> Work item: For every line in the records that has the word "hexec", make a copy.

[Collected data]
::::
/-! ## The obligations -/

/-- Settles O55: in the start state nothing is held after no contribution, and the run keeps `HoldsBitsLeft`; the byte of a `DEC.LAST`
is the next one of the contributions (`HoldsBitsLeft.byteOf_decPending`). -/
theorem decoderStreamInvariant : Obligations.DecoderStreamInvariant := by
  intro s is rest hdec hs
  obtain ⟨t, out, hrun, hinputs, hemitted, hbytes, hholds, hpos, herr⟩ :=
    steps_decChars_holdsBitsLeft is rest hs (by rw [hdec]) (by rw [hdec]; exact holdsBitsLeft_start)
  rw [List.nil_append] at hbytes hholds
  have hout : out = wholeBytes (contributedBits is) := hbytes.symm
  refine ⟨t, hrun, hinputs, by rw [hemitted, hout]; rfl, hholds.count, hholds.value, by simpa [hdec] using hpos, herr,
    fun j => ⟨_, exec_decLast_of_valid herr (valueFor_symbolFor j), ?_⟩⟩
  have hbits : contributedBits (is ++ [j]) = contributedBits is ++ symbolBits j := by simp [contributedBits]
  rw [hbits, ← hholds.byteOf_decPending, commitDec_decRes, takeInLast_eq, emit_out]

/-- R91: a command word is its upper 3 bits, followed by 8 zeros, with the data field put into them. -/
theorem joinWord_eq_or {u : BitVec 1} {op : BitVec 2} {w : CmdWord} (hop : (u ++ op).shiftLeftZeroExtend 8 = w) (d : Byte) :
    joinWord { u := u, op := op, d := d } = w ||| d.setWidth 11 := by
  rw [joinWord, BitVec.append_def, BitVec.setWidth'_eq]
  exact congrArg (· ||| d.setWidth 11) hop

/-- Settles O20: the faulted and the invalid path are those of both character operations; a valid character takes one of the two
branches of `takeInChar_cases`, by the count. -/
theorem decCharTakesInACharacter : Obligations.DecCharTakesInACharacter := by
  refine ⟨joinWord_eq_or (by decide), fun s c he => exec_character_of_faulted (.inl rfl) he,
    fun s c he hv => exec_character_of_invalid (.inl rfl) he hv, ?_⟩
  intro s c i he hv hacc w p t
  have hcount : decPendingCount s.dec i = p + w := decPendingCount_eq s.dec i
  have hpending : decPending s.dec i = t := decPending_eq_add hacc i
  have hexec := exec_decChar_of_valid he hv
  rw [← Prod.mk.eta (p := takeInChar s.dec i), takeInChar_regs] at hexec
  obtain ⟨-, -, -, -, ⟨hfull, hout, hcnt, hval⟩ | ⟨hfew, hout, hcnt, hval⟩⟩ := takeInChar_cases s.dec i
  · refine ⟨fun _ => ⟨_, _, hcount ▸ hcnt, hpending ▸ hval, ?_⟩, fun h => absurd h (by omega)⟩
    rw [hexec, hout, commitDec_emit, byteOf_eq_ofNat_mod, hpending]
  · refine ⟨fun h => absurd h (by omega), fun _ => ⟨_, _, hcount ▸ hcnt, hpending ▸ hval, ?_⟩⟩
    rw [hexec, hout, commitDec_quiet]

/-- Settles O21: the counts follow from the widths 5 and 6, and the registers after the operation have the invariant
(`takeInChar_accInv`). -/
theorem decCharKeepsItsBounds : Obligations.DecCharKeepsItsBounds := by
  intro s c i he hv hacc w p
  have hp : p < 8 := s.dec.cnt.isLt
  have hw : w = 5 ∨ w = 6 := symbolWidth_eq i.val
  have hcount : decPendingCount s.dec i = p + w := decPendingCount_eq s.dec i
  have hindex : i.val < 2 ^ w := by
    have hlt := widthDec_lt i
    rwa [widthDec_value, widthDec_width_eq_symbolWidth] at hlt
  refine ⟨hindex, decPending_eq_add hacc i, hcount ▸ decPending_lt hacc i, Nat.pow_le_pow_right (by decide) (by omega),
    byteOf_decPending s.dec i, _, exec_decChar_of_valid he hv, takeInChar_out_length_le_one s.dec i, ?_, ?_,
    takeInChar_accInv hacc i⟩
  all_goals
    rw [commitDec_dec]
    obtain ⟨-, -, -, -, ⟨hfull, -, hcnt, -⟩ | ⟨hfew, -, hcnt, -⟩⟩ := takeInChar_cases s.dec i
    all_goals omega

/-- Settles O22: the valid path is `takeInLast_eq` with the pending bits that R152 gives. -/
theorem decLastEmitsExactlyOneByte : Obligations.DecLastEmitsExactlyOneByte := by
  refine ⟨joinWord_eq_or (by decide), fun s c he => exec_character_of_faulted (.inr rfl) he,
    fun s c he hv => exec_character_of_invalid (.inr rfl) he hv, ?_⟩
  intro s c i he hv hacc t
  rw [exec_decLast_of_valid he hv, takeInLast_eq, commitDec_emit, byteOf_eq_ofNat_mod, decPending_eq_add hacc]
::::
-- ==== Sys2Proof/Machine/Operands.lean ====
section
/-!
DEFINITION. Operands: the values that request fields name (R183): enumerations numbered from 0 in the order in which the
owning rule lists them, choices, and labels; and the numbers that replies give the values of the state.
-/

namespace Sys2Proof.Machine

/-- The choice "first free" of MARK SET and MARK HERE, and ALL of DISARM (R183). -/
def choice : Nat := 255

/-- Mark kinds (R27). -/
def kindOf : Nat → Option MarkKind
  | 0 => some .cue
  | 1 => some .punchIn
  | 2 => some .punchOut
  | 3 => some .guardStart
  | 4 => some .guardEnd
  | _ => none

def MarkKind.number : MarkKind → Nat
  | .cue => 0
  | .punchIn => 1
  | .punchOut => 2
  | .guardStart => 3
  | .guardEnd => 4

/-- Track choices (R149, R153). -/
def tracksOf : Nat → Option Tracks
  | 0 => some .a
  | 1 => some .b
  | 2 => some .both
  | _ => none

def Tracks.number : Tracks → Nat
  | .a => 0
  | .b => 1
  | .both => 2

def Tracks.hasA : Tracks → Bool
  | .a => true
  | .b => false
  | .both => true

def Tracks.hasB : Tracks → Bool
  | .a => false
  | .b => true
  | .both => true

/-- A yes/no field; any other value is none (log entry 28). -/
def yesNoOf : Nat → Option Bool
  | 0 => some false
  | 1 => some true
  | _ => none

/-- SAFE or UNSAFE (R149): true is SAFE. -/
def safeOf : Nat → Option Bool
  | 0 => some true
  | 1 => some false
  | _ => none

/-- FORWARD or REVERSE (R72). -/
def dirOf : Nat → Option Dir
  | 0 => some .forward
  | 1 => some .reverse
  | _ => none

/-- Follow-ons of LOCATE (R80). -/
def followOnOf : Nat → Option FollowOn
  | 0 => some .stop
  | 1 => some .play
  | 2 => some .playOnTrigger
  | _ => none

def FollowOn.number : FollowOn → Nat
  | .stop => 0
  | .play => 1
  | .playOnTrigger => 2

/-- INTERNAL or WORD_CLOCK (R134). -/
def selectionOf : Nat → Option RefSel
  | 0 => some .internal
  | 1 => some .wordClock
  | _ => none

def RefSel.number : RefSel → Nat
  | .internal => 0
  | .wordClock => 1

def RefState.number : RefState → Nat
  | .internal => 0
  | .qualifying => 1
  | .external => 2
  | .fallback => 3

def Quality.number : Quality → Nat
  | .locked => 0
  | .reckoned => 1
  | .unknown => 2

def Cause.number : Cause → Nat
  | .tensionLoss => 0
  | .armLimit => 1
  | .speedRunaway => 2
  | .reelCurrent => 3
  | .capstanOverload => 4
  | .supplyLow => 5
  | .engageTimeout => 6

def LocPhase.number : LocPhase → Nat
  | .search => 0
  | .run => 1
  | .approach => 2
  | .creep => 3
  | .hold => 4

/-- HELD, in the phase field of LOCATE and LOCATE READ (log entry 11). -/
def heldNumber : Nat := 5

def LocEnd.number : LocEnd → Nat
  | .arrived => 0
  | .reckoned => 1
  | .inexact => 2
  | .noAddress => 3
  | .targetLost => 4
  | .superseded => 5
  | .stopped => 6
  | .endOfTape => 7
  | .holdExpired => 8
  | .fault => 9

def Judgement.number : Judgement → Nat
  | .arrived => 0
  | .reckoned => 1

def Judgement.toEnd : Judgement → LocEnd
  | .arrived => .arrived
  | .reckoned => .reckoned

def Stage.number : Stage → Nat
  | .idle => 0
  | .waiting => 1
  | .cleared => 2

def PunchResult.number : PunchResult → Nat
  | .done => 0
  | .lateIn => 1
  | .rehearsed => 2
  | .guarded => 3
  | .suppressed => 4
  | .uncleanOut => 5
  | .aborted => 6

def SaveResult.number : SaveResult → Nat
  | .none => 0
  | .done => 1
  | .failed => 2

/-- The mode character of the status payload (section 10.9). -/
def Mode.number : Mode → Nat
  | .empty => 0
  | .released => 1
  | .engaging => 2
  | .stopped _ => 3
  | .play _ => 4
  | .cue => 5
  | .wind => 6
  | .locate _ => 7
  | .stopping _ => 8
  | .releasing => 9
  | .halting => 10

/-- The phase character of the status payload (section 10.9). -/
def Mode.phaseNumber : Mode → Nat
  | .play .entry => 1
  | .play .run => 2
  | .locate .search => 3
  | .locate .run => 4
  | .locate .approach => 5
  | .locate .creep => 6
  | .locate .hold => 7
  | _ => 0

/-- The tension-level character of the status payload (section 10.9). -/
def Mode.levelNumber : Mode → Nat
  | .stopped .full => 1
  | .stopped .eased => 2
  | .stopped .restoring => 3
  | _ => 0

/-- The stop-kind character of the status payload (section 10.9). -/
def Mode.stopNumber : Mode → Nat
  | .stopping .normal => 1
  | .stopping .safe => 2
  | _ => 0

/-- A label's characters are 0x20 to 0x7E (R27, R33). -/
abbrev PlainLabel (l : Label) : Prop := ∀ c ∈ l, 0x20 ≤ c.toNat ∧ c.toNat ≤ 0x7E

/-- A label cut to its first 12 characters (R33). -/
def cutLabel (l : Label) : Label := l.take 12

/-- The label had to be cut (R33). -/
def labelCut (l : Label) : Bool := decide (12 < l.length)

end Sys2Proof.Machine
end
::::
> Your solution:
  have hexec := exec_decChar_of_valid he hv
  rw [← Prod.mk.eta (p := takeInChar s.dec i), takeInChar_regs] at hexec
    rw [hexec, hout, commitDec_emit, byteOf_eq_ofNat_mod, hpending]
    rw [hexec, hout, commitDec_quiet]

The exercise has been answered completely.